**Stored data entries:**
• • • •

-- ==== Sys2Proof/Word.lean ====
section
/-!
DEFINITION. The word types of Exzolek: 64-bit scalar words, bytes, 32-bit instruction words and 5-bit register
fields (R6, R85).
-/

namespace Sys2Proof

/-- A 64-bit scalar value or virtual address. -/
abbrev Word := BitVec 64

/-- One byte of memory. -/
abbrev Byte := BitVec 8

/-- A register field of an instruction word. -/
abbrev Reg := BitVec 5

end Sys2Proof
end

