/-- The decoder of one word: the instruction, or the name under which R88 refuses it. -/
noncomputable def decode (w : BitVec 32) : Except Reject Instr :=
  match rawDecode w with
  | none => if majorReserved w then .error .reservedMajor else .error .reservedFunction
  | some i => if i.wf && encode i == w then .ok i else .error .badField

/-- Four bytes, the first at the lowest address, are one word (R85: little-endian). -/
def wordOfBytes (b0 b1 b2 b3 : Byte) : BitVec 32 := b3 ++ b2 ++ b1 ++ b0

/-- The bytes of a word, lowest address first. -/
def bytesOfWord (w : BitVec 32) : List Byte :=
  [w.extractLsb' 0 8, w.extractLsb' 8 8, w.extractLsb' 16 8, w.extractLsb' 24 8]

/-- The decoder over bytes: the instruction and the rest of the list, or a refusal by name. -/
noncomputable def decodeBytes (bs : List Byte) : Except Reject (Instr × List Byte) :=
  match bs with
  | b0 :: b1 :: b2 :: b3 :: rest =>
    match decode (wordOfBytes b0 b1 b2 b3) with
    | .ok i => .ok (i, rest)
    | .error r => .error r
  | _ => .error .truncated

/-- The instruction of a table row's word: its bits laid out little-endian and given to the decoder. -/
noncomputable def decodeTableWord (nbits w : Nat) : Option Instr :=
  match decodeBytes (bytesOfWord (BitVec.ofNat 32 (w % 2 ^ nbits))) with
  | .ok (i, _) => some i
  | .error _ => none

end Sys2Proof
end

• • • •

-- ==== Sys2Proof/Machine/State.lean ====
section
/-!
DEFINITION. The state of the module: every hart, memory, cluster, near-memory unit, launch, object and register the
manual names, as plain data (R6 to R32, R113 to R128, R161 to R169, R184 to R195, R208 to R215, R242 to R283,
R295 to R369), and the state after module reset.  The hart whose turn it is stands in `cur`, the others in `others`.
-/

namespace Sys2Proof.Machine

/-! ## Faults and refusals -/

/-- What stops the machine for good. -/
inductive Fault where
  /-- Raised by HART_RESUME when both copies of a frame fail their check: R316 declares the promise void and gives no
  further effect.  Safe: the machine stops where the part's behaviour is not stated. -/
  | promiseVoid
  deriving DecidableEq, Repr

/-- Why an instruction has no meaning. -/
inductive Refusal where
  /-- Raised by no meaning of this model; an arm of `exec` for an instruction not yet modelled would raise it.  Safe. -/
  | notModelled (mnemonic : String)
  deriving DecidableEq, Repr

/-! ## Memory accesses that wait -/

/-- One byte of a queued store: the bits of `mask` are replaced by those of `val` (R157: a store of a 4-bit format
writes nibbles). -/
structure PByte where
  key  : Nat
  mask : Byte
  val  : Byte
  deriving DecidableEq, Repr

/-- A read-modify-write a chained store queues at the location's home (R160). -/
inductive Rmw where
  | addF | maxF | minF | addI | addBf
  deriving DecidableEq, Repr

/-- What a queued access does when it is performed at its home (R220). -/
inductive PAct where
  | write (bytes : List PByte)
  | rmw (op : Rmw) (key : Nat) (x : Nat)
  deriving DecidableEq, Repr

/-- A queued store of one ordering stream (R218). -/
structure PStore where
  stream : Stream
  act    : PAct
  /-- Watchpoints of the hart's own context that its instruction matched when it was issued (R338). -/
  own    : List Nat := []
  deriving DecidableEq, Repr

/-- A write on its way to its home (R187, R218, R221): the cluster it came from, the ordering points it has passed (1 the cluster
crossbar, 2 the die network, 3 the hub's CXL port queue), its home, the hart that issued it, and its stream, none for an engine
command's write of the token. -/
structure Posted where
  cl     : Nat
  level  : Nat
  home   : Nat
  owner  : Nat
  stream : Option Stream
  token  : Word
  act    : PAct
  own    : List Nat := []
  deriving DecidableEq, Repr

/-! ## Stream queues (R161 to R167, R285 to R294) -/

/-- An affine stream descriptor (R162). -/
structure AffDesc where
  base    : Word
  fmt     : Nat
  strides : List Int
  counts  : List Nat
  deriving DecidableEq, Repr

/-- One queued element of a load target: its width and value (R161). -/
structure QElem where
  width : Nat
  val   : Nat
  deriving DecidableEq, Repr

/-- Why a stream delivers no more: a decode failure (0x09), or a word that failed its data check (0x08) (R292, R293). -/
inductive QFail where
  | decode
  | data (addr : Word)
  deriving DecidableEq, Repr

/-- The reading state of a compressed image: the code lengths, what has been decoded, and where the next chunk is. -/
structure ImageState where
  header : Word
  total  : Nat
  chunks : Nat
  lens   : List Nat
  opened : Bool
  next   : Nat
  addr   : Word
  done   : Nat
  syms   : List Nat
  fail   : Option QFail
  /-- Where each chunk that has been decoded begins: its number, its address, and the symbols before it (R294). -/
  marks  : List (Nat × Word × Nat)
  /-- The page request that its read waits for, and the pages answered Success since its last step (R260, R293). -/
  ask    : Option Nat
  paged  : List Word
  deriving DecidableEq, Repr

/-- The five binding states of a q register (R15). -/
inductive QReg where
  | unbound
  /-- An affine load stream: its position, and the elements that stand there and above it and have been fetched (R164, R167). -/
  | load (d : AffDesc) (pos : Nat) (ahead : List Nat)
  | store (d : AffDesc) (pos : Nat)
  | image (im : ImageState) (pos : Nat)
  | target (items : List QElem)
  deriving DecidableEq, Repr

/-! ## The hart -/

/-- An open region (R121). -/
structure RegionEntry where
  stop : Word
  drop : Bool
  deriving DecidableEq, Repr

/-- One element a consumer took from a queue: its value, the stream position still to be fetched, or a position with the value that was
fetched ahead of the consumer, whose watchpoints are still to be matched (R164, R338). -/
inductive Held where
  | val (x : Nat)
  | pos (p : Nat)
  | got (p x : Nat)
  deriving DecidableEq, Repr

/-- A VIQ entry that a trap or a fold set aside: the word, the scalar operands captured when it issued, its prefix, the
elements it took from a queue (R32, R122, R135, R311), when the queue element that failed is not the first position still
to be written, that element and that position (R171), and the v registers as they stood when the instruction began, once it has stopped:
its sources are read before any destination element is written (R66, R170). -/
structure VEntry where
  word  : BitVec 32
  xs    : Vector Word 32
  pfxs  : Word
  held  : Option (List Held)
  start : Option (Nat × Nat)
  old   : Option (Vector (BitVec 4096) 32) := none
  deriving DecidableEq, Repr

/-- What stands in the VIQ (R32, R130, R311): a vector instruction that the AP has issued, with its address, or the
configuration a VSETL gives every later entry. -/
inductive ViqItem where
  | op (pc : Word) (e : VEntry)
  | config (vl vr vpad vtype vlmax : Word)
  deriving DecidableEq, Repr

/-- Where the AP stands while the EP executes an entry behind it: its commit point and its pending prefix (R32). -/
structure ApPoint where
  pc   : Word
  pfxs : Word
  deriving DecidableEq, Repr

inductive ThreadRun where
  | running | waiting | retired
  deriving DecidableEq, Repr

• • • •

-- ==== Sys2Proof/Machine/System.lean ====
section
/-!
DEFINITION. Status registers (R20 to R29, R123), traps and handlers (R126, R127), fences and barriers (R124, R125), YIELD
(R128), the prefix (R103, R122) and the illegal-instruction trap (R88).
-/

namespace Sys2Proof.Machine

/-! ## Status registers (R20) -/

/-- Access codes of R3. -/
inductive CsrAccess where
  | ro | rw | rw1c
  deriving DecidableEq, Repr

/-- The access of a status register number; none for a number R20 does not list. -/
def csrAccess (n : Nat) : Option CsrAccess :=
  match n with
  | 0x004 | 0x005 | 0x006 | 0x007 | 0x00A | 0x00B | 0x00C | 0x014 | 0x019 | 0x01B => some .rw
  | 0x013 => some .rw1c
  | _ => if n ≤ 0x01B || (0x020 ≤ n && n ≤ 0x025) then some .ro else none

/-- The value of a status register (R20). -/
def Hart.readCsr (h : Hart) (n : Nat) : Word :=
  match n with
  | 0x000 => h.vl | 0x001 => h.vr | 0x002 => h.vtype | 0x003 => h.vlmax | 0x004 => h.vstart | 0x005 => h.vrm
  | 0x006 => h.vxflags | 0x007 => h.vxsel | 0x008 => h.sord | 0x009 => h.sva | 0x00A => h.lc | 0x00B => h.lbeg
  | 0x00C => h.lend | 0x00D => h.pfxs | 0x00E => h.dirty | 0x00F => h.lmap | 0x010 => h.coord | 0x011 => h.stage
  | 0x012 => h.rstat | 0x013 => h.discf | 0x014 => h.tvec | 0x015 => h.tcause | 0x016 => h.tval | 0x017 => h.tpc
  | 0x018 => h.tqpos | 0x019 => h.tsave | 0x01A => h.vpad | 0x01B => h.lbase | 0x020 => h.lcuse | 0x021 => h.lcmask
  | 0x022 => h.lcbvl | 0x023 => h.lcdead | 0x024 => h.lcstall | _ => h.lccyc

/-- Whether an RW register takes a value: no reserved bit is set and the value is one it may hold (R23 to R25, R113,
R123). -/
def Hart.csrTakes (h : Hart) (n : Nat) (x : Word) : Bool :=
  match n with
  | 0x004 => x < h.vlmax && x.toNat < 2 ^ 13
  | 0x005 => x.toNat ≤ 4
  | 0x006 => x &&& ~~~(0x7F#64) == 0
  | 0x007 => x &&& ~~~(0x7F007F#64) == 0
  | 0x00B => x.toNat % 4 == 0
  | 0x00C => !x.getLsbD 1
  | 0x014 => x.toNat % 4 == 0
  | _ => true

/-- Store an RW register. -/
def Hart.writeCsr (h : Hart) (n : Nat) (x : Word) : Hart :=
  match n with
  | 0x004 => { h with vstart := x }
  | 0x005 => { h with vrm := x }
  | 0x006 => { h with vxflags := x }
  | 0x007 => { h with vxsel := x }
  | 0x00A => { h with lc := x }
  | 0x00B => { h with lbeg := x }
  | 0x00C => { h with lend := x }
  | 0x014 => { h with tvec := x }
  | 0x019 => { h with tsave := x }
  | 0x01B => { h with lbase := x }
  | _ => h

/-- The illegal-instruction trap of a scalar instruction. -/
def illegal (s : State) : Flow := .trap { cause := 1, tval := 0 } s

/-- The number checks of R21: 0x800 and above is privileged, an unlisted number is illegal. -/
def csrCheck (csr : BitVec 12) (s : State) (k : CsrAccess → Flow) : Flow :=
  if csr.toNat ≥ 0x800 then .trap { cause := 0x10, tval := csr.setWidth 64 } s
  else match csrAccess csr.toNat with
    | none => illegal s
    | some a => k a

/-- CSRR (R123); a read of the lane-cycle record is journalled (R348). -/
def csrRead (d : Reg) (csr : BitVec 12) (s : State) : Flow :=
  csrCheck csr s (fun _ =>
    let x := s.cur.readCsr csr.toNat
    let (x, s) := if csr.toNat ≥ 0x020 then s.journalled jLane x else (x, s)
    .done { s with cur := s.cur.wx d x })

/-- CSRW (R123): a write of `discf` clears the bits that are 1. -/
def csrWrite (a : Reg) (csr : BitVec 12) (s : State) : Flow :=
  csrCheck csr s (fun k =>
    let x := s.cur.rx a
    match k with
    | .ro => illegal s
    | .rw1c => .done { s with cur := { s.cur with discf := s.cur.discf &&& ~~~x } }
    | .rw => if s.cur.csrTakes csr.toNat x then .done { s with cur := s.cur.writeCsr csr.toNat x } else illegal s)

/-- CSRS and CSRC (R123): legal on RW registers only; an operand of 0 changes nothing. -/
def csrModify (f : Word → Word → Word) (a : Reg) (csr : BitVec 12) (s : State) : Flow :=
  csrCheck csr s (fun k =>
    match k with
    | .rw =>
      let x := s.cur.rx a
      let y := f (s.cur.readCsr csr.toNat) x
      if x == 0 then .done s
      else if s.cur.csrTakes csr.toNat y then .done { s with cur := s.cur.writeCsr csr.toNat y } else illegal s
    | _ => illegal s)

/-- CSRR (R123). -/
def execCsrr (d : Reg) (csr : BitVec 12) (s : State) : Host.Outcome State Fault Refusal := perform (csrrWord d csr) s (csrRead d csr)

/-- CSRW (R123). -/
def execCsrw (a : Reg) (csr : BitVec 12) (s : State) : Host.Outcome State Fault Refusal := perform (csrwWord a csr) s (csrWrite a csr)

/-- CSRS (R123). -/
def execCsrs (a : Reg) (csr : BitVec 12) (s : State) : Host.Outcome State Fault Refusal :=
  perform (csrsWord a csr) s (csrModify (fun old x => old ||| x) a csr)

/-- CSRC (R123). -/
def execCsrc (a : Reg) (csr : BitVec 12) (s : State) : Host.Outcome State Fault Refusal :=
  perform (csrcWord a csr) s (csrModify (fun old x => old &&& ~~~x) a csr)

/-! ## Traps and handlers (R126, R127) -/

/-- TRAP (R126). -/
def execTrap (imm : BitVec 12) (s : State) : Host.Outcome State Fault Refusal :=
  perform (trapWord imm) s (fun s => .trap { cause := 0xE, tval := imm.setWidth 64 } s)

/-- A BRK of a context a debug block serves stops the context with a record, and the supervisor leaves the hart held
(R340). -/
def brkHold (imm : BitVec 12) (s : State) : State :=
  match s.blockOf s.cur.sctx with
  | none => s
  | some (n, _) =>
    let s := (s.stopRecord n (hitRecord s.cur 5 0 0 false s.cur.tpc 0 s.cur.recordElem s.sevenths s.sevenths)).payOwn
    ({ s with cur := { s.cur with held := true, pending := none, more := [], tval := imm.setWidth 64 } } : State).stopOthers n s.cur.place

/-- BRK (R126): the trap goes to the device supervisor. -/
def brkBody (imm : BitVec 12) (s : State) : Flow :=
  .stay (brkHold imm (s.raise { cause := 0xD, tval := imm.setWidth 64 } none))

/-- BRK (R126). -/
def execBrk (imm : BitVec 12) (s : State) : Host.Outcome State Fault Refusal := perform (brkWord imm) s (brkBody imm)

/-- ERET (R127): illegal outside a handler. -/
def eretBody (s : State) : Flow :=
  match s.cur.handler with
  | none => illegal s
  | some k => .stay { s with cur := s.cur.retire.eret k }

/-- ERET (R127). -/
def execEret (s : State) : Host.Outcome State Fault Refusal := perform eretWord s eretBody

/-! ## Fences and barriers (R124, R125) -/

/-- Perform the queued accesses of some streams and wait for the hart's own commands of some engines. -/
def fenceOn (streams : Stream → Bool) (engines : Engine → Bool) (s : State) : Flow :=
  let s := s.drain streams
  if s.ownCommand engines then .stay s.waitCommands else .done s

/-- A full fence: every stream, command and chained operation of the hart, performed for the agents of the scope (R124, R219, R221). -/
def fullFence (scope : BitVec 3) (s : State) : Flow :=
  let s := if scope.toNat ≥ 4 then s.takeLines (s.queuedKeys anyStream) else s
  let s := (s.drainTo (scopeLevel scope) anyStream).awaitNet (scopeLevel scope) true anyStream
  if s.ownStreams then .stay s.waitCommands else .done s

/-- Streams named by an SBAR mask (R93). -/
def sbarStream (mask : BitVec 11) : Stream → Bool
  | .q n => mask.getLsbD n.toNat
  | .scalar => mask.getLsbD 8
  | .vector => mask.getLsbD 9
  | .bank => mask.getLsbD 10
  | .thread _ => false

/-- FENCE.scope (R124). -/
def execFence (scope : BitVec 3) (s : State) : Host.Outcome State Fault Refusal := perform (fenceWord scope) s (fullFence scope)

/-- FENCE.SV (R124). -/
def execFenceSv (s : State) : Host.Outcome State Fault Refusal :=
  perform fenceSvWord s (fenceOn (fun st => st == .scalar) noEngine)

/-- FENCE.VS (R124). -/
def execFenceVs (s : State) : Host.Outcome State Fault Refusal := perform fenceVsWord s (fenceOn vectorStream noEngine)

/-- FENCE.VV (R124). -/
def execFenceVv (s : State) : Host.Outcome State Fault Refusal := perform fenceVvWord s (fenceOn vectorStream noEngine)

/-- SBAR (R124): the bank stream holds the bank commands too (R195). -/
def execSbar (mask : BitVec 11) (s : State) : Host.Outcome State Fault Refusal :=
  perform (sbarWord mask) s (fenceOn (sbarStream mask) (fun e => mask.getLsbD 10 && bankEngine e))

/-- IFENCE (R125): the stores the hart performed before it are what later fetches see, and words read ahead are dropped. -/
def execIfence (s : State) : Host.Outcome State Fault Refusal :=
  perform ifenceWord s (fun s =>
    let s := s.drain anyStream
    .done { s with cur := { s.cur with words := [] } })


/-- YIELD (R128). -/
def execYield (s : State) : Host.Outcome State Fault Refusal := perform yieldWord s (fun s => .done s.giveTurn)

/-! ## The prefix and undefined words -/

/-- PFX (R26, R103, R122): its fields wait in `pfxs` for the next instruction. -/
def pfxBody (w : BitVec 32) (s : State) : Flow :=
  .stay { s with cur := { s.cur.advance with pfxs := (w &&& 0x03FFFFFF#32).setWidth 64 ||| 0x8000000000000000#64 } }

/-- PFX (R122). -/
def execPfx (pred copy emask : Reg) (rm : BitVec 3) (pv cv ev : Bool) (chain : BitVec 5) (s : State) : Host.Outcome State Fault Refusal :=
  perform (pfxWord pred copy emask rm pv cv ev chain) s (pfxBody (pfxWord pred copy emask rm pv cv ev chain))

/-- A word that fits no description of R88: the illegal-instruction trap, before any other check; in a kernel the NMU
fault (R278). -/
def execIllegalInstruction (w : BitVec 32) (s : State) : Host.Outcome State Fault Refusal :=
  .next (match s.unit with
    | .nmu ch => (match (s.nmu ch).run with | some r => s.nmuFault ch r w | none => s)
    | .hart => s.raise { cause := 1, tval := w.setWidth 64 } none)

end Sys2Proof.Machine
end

• • • •

**WORK REQUIRED:**
All lines in the data above from the one with "-- ==== Sys2Proof/Word.lean" through the one with "else .error .reservedFunction" must be repeated exactly, and no others.

**RESPONSE TO THE EXERCISE:**
-- ==== Sys2Proof/Word.lean ====
section
/-!
DEFINITION. The word types of Exzolek: 64-bit scalar words, bytes, 32-bit instruction words and 5-bit register
fields (R6, R85).
-/

namespace Sys2Proof

/-- A 64-bit scalar value or virtual address. -/
abbrev Word := BitVec 64

/-- One byte of memory. -/
abbrev Byte := BitVec 8

/-- A register field of an instruction word. -/
abbrev Reg := BitVec 5

end Sys2Proof
end

/-- The decoder of one word: the instruction, or the name under which R88 refuses it. -/
noncomputable def decode (w : BitVec 32) : Except Reject Instr :=
  match rawDecode w with
  | none => if majorReserved w then .error .reservedMajor else .error .reservedFunction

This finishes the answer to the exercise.